What you have to do: Your answer must hold only the lines below from the line containing "structure Acc where" through the line containing "def Acc.req (a", each reproduced exactly.

Stored data entries:

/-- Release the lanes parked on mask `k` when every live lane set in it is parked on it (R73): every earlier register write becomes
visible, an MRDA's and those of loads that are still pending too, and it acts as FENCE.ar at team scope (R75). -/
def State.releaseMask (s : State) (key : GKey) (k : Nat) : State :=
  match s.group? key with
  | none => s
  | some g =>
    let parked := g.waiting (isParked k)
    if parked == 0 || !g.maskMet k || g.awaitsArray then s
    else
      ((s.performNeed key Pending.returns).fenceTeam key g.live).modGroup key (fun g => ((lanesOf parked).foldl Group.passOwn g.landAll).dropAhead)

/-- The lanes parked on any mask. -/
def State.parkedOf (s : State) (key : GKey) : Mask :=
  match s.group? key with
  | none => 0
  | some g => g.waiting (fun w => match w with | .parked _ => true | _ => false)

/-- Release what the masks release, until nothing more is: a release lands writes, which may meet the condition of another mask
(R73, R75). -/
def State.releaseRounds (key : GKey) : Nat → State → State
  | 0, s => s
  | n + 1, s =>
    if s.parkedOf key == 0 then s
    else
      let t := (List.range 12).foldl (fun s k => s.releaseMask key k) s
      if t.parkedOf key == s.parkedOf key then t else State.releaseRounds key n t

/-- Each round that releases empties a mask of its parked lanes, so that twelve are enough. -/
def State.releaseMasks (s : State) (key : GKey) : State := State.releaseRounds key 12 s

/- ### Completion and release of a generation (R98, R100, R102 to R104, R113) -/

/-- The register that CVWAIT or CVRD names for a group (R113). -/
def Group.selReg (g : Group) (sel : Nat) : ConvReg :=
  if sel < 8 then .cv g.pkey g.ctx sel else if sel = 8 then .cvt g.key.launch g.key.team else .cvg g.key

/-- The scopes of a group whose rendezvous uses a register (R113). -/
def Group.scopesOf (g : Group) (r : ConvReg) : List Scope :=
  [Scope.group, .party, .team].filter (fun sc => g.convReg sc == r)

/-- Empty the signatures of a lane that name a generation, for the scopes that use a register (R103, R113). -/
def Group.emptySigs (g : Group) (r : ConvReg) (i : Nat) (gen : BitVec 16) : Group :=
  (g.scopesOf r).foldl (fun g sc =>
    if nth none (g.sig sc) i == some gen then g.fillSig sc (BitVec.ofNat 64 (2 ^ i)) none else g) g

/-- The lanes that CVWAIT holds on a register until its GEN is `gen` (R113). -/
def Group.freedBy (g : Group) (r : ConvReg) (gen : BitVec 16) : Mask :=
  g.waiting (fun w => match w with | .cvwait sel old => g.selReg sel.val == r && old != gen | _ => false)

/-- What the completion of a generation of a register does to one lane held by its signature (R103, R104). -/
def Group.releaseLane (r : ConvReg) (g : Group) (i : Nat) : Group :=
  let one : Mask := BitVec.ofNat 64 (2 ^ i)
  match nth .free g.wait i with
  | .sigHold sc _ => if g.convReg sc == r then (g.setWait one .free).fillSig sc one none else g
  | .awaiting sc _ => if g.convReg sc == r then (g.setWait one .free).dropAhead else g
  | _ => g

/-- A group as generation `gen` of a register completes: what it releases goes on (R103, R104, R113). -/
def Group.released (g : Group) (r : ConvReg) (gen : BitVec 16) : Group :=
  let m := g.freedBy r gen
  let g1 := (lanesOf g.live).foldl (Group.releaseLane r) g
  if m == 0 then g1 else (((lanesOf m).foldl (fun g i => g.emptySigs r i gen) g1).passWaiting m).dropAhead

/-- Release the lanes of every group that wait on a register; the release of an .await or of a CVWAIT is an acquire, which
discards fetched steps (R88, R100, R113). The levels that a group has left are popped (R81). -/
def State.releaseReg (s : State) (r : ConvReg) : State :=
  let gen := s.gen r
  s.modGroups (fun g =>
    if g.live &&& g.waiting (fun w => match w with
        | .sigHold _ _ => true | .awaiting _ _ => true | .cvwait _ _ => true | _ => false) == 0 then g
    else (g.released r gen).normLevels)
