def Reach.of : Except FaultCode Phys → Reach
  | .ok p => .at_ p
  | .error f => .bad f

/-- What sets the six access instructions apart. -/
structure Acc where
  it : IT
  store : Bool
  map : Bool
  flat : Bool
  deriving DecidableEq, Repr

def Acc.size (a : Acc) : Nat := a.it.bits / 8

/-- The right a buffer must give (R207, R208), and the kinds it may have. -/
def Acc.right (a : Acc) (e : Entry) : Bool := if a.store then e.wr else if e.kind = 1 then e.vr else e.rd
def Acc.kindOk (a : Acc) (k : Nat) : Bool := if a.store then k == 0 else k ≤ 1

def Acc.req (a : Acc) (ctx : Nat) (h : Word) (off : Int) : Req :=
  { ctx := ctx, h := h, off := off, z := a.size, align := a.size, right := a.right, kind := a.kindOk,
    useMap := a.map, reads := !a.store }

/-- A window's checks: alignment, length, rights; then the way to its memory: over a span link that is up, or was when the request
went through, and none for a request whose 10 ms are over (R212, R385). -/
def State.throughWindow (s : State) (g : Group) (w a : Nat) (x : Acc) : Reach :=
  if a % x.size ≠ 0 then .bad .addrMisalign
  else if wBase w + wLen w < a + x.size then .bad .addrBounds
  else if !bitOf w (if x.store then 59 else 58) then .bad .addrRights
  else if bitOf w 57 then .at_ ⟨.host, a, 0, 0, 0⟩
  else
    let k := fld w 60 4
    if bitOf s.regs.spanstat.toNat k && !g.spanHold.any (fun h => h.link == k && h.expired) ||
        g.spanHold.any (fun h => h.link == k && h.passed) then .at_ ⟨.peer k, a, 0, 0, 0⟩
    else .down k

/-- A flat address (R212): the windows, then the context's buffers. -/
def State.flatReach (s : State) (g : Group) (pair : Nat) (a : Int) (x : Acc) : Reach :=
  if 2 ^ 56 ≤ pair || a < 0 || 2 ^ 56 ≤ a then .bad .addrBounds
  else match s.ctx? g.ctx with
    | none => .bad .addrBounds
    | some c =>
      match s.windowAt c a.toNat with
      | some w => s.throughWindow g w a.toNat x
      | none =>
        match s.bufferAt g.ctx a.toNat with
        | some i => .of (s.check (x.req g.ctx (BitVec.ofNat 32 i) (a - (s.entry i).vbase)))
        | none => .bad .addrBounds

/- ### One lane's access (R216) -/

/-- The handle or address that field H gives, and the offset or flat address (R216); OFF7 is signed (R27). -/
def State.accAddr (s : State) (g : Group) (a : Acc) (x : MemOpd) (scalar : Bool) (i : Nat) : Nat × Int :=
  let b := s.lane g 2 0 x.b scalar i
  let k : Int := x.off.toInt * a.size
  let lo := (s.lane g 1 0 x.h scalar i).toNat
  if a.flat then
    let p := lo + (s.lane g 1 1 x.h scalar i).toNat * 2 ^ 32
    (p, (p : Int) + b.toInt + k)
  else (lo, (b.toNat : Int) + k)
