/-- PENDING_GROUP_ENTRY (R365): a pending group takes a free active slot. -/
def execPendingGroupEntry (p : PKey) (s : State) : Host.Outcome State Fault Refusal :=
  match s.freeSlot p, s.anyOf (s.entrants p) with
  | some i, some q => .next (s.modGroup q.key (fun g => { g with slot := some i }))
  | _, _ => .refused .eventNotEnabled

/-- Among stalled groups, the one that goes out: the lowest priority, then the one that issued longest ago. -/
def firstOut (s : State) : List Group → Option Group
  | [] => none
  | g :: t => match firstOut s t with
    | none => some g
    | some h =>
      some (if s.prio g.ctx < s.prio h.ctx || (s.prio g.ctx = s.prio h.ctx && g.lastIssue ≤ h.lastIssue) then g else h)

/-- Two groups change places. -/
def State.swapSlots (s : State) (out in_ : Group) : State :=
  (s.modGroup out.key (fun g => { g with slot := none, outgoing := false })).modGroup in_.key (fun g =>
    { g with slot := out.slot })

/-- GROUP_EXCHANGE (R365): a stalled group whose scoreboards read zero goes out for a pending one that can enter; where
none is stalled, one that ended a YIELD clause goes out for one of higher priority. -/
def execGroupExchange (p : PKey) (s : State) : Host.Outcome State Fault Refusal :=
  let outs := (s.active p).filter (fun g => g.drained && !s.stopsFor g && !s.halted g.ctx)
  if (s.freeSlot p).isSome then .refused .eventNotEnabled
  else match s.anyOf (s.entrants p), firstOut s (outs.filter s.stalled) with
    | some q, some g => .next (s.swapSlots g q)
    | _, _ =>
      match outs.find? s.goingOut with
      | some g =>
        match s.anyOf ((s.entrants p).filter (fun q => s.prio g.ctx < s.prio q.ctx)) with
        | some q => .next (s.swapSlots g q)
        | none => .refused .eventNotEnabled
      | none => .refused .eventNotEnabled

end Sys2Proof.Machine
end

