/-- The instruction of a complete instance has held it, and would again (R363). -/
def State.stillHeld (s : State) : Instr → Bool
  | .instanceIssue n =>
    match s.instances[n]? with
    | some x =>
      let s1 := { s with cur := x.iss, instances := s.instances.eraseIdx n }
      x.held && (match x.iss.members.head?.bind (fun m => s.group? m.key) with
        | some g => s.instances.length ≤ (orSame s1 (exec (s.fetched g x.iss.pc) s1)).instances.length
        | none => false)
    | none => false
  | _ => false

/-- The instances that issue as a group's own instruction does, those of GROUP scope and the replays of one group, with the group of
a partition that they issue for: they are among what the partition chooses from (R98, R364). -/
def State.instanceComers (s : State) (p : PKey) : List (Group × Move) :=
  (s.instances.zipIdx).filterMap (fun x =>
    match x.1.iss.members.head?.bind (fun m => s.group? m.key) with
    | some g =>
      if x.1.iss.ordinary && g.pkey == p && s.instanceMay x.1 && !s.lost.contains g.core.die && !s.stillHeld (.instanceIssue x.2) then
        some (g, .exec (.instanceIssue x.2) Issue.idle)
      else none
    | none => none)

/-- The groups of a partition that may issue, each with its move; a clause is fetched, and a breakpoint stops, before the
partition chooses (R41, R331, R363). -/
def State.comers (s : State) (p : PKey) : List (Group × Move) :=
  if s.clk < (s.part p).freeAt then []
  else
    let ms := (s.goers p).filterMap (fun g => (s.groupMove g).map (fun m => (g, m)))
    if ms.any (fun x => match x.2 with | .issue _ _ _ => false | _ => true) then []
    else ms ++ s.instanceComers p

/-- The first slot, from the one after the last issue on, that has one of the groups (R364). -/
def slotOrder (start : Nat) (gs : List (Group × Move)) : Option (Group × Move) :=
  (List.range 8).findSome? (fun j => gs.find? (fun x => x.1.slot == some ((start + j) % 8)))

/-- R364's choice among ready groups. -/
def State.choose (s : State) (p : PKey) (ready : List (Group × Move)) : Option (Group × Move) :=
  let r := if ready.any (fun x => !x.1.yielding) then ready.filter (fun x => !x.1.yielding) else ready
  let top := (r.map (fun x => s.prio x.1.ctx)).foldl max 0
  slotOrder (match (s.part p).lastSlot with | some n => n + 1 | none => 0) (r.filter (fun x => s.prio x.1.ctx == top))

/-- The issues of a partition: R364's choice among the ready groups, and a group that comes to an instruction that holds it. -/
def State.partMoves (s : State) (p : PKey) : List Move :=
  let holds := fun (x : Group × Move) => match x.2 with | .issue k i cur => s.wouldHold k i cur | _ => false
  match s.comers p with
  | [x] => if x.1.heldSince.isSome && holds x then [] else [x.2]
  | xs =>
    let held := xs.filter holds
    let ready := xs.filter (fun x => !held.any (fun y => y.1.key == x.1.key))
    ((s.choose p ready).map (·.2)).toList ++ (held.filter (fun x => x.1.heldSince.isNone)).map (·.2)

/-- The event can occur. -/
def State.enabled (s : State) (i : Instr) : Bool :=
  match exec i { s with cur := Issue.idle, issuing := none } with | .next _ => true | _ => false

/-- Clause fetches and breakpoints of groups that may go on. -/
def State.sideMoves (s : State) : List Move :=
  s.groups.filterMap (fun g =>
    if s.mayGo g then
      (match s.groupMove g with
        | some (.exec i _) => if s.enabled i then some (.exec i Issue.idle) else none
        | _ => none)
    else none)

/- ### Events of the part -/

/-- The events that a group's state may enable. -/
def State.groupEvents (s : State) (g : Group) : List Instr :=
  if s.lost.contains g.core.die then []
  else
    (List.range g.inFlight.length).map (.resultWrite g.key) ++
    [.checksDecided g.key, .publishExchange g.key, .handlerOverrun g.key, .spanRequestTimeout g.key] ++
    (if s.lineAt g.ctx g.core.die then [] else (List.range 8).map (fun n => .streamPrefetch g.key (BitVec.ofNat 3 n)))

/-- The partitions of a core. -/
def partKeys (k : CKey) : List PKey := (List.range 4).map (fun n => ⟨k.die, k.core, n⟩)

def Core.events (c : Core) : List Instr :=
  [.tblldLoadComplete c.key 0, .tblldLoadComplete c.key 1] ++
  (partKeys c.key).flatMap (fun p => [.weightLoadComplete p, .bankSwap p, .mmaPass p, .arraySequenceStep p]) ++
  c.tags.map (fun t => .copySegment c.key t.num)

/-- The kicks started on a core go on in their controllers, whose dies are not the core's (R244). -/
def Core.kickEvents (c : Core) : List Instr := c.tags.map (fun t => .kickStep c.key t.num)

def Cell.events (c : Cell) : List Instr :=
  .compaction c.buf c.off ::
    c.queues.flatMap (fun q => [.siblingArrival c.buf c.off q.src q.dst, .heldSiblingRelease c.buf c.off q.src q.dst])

Answer space:
structure Acc where
  it : IT
  store : Bool
  map : Bool
  flat : Bool
  deriving DecidableEq, Repr

def Acc.size (a : Acc) : Nat := a.it.bits / 8

/-- The right a buffer must give (R207, R208), and the kinds it may have. -/
def Acc.right (a : Acc) (e : Entry) : Bool := if a.store then e.wr else if e.kind = 1 then e.vr else e.rd
def Acc.kindOk (a : Acc) (k : Nat) : Bool := if a.store then k == 0 else k ≤ 1

def Acc.req (a : Acc) (ctx : Nat) (h : Word) (off : Int) : Req :=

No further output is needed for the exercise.